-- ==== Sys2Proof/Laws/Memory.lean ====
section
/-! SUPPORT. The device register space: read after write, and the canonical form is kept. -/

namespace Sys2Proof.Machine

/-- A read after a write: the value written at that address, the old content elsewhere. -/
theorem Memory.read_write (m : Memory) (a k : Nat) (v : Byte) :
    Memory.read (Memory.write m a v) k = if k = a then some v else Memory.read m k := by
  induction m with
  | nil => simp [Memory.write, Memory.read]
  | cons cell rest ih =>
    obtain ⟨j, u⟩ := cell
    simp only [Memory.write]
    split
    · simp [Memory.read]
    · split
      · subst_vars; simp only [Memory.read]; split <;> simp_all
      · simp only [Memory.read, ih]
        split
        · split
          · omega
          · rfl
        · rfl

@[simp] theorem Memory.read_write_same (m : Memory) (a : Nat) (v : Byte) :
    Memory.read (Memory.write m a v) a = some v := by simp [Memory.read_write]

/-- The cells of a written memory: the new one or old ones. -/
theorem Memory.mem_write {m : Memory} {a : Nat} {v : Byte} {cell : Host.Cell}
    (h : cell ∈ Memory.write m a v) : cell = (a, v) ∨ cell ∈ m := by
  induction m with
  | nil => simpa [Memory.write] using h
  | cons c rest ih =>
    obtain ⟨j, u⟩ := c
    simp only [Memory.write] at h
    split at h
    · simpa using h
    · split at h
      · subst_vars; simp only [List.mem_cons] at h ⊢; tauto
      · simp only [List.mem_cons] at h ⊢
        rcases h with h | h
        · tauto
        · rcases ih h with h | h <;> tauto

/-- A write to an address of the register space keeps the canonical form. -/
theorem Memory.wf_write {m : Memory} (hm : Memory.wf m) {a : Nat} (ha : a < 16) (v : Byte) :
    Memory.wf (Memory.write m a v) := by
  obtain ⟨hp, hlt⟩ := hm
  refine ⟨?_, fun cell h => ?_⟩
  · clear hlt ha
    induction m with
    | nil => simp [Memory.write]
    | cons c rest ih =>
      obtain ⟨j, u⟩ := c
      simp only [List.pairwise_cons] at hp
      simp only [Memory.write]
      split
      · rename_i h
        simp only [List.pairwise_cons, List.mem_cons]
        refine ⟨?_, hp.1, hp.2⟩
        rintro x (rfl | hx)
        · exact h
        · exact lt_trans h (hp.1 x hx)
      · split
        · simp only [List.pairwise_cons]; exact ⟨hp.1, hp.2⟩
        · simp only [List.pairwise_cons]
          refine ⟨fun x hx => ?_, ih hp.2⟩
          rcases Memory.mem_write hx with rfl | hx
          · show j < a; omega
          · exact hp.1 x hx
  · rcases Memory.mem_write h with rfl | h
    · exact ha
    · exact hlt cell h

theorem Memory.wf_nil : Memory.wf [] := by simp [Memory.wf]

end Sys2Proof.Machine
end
• • • • • • •
# What is expected
The records above are to be restated word for word.

# Expected output
-- ==== Sys2Proof/Laws/Memory.lean ====
section
/-! SUPPORT. The device register space: read after write, and the canonical form is kept. -/

namespace Sys2Proof.Machine

/-- A read after a write: the value written at that address, the old content elsewhere. -/
theorem Memory.read_write (m : Memory) (a k : Nat) (v : Byte) :
    Memory.read (Memory.write m a v) k = if k = a then some v else Memory.read m k := by
  induction m with
  | nil => simp [Memory.write, Memory.read]
  | cons cell rest ih =>
    obtain ⟨j, u⟩ := cell
    simp only [Memory.write]
    split
    · simp [Memory.read]
    · split
      · subst_vars; simp only [Memory.read]; split <;> simp_all
      · simp only [Memory.read, ih]
        split
        · split
          · omega
          · rfl
        · rfl

@[simp] theorem Memory.read_write_same (m : Memory) (a : Nat) (v : Byte) :
    Memory.read (Memory.write m a v) a = some v := by simp [Memory.read_write]

/-- The cells of a written memory: the new one or old ones. -/
theorem Memory.mem_write {m : Memory} {a : Nat} {v : Byte} {cell : Host.Cell}
    (h : cell ∈ Memory.write m a v) : cell = (a, v) ∨ cell ∈ m := by
  induction m with
  | nil => simpa [Memory.write] using h
  | cons c rest ih =>
    obtain ⟨j, u⟩ := c
    simp only [Memory.write] at h
    split at h
    · simpa using h
    · split at h
      · subst_vars; simp only [List.mem_cons] at h ⊢; tauto
      · simp only [List.mem_cons] at h ⊢
        rcases h with h | h
        · tauto
        · rcases ih h with h | h <;> tauto

/-- A write to an address of the register space keeps the canonical form. -/
theorem Memory.wf_write {m : Memory} (hm : Memory.wf m) {a : Nat} (ha : a < 16) (v : Byte) :
    Memory.wf (Memory.write m a v) := by
  obtain ⟨hp, hlt⟩ := hm
  refine ⟨?_, fun cell h => ?_⟩
  · clear hlt ha
    induction m with
    | nil => simp [Memory.write]
    | cons c rest ih =>
      obtain ⟨j, u⟩ := c
      simp only [List.pairwise_cons] at hp
      simp only [Memory.write]
      split
      · rename_i h
        simp only [List.pairwise_cons, List.mem_cons]
        refine ⟨?_, hp.1, hp.2⟩
        rintro x (rfl | hx)
        · exact h
        · exact lt_trans h (hp.1 x hx)
      · split
        · simp only [List.pairwise_cons]; exact ⟨hp.1, hp.2⟩
        · simp only [List.pairwise_cons]
          refine ⟨fun x hx => ?_, ih hp.2⟩
          rcases Memory.mem_write hx with rfl | hx
          · show j < a; omega
          · exact hp.1 x hx
  · rcases Memory.mem_write h with rfl | h
    · exact ha
    · exact hlt cell h

theorem Memory.wf_nil : Memory.wf [] := by simp [Memory.wf]

end Sys2Proof.Machine
end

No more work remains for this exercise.